Task objective | Among the entries below, find the lines that contain the string "lean". State only how many there are.
+-------+
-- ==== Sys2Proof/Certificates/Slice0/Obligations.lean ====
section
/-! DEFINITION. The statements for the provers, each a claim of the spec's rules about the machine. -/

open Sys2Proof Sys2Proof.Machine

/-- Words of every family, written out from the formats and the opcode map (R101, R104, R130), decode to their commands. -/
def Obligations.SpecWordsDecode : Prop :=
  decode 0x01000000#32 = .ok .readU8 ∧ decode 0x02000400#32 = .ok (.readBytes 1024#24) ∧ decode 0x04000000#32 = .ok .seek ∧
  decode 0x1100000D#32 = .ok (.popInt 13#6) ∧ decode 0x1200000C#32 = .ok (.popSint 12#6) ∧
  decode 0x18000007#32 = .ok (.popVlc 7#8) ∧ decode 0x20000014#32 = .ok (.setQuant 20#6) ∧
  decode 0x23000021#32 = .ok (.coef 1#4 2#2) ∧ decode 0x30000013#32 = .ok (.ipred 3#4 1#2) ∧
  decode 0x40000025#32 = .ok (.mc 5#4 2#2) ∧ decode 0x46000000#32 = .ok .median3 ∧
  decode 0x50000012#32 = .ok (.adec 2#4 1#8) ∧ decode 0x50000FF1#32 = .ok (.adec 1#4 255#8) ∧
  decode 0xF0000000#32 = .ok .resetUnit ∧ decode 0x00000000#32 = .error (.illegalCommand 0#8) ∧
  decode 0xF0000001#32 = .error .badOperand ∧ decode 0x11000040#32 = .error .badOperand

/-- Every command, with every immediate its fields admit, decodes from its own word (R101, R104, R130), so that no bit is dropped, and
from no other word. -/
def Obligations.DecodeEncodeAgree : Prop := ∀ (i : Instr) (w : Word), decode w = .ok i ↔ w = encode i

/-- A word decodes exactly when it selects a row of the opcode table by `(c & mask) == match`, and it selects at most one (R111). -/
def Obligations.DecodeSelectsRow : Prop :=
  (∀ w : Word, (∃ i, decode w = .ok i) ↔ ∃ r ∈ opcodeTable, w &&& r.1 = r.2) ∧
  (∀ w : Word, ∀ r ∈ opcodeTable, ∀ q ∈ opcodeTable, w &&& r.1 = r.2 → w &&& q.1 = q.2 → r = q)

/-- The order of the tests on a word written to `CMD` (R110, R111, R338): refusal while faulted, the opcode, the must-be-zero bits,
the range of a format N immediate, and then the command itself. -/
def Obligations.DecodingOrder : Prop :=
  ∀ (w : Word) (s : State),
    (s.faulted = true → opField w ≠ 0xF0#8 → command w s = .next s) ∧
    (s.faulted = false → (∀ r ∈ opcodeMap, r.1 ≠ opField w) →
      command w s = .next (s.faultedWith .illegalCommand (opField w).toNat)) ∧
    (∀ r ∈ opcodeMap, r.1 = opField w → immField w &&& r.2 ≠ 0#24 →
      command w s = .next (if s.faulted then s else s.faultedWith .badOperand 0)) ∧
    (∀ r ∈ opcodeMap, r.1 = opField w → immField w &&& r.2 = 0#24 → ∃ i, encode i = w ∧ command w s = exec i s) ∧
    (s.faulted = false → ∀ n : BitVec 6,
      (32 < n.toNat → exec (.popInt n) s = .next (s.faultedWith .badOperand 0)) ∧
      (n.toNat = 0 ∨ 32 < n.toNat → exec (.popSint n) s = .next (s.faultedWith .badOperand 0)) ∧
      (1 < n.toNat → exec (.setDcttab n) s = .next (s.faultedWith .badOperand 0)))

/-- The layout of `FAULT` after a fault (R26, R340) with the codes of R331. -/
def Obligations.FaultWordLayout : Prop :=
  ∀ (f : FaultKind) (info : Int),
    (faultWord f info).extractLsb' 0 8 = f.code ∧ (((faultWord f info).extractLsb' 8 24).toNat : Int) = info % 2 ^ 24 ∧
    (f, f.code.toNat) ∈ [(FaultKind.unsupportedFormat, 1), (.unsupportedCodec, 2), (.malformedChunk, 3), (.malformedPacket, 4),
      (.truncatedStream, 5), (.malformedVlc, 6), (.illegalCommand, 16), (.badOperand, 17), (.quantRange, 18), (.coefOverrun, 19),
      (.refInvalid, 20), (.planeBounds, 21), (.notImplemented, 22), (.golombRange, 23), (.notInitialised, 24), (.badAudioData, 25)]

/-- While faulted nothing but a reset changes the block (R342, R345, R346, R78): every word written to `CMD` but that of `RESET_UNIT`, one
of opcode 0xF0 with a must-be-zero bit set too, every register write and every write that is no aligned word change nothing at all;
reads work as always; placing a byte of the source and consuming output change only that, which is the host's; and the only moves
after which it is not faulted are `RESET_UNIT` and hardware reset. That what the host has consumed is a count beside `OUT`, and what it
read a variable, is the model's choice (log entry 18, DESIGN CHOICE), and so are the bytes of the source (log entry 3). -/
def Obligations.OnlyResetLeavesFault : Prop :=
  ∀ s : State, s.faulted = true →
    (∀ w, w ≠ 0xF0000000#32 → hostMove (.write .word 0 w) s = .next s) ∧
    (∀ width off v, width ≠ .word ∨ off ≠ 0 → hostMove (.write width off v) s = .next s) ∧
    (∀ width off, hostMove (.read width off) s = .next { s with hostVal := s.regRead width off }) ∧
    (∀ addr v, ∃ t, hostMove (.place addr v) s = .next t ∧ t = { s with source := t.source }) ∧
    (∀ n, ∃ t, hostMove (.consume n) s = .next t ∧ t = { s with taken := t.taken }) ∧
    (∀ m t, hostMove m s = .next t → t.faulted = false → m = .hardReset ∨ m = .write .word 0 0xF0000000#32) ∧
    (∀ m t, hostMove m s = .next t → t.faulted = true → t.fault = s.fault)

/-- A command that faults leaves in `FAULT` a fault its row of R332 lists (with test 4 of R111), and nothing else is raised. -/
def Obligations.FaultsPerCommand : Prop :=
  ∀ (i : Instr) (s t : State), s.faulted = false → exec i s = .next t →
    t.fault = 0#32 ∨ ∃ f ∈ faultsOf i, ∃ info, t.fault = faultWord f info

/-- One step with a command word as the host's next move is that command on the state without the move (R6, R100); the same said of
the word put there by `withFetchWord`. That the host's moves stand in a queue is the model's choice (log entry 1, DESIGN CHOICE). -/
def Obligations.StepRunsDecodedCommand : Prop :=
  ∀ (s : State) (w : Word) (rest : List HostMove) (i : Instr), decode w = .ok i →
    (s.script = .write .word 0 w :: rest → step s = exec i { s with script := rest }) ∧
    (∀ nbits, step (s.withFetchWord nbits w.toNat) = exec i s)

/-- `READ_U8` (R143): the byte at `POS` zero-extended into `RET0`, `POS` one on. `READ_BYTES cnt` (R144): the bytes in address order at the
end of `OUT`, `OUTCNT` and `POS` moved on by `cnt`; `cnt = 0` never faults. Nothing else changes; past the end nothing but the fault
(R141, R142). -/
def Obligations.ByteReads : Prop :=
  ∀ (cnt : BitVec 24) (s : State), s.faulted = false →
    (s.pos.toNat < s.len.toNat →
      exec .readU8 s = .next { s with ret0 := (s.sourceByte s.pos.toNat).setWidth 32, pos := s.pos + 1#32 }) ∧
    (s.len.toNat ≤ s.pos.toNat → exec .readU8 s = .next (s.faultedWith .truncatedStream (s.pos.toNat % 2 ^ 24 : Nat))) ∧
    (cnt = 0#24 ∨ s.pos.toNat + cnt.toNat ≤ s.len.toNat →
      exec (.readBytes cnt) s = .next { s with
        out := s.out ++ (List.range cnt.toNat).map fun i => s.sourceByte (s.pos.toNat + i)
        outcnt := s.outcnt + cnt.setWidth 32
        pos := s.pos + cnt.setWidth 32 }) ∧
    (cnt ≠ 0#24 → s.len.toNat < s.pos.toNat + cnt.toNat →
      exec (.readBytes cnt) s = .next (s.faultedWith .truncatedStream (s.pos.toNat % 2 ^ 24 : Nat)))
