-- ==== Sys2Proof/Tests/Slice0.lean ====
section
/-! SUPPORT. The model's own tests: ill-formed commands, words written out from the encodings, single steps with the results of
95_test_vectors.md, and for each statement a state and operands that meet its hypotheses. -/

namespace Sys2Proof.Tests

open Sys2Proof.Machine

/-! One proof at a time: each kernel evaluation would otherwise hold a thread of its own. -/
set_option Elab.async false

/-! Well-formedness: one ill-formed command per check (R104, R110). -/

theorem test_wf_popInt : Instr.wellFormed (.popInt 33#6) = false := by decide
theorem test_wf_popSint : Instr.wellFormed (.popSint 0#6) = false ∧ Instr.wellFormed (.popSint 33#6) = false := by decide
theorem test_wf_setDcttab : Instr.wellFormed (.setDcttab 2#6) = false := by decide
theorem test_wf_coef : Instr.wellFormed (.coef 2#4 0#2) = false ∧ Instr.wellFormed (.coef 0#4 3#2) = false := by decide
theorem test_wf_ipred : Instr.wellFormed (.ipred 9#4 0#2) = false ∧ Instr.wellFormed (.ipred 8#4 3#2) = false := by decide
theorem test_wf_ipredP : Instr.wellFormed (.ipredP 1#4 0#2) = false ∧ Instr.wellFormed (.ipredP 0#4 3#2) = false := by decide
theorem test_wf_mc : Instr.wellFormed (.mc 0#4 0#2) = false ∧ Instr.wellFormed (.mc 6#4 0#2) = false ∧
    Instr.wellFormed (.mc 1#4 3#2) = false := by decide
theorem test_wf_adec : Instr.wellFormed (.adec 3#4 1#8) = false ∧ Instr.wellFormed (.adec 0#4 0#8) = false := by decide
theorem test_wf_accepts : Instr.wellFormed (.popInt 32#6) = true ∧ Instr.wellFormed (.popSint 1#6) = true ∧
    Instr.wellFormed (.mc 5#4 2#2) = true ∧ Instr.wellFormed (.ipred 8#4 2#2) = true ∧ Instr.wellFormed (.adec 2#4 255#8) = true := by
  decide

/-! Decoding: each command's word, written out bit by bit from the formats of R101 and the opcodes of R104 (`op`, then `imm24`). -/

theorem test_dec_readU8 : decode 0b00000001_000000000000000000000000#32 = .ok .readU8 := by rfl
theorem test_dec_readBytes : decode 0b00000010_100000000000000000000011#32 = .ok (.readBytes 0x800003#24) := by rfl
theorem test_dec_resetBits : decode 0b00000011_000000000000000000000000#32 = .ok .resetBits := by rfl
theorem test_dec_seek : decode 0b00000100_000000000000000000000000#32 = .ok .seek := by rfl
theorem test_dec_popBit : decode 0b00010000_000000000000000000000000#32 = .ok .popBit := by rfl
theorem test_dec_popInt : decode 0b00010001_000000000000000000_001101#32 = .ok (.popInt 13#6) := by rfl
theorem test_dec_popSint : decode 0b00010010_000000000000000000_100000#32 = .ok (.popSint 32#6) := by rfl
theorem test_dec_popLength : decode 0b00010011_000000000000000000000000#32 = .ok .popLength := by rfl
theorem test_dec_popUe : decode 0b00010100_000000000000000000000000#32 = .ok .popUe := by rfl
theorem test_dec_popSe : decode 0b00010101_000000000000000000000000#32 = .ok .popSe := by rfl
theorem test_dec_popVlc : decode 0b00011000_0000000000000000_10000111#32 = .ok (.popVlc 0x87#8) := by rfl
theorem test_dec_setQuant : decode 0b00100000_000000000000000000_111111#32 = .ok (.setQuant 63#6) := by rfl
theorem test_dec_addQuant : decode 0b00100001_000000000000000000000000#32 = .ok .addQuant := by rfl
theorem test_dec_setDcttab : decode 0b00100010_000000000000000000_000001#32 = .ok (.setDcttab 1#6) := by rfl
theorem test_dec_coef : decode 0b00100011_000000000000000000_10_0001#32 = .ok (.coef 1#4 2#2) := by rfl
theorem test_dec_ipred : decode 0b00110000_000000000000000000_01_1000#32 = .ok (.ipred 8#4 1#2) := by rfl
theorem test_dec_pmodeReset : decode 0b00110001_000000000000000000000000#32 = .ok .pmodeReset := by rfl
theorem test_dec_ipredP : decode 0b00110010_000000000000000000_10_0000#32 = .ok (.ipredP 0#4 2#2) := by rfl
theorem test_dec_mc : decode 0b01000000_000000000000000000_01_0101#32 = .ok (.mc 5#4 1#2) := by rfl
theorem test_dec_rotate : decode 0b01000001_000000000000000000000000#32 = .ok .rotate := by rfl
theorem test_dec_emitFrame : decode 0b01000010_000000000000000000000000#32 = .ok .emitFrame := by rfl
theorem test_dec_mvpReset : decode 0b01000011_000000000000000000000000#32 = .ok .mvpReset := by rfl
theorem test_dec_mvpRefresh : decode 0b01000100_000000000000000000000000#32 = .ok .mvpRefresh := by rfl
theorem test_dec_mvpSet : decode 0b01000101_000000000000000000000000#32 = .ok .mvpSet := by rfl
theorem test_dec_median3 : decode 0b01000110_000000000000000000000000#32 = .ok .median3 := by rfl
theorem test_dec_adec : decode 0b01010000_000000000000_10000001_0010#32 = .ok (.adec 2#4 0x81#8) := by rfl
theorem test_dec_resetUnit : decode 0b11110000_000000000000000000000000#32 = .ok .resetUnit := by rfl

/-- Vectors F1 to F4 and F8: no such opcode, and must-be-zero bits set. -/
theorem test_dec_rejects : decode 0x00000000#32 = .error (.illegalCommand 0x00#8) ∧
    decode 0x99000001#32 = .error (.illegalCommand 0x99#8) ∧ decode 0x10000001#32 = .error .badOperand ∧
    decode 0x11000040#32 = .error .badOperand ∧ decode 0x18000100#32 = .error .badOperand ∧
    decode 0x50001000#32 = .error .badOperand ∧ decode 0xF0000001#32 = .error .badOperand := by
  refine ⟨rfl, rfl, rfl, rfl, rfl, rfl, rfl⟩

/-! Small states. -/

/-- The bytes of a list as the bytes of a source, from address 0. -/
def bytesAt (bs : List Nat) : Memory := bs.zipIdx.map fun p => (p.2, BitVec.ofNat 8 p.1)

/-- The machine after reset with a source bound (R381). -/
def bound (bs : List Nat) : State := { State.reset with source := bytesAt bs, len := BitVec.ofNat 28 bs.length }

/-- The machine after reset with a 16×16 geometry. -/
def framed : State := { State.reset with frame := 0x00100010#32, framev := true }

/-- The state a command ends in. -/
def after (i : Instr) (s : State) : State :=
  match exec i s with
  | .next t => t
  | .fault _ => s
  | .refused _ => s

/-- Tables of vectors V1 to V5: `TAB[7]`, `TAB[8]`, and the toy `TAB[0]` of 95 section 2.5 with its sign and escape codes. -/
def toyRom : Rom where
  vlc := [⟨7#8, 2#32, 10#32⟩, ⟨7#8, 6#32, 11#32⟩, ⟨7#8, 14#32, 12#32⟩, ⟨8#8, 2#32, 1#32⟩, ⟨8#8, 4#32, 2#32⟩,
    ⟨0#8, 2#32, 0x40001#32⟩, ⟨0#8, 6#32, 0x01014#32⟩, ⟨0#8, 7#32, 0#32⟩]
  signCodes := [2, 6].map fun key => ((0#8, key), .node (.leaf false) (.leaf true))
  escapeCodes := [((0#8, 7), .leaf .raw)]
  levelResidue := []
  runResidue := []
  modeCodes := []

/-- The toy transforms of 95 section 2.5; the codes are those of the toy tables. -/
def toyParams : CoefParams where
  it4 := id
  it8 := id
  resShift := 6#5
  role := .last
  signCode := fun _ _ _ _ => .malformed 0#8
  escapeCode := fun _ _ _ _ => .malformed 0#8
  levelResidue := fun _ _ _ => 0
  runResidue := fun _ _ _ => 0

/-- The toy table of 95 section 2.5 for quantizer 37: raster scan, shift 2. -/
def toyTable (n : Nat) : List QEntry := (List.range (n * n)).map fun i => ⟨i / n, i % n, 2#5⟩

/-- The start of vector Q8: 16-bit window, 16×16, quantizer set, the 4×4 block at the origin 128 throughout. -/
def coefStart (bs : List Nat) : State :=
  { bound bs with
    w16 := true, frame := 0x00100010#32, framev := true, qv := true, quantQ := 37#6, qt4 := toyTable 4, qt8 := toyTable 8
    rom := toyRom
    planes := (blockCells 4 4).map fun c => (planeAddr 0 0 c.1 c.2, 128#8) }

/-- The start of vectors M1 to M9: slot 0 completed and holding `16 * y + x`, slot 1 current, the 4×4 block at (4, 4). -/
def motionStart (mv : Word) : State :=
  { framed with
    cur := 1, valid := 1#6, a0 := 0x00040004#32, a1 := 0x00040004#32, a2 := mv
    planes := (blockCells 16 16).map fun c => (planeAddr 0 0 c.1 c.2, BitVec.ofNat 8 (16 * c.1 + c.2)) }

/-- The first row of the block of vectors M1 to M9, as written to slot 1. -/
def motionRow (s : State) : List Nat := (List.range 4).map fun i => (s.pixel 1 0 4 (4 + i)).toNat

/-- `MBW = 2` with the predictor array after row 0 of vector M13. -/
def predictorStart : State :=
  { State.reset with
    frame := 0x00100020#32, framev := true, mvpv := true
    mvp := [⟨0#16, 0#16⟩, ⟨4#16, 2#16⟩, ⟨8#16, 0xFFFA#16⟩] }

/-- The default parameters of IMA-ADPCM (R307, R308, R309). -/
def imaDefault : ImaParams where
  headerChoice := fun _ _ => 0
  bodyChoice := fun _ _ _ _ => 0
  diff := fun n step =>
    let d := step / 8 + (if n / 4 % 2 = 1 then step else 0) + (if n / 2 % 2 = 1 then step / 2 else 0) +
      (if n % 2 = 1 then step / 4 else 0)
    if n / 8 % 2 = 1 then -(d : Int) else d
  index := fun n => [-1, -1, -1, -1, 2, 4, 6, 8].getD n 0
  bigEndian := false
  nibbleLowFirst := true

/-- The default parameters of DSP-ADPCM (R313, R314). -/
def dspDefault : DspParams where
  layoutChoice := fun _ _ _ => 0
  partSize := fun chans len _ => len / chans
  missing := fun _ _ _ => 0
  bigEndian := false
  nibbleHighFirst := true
+-------+
Response area | 2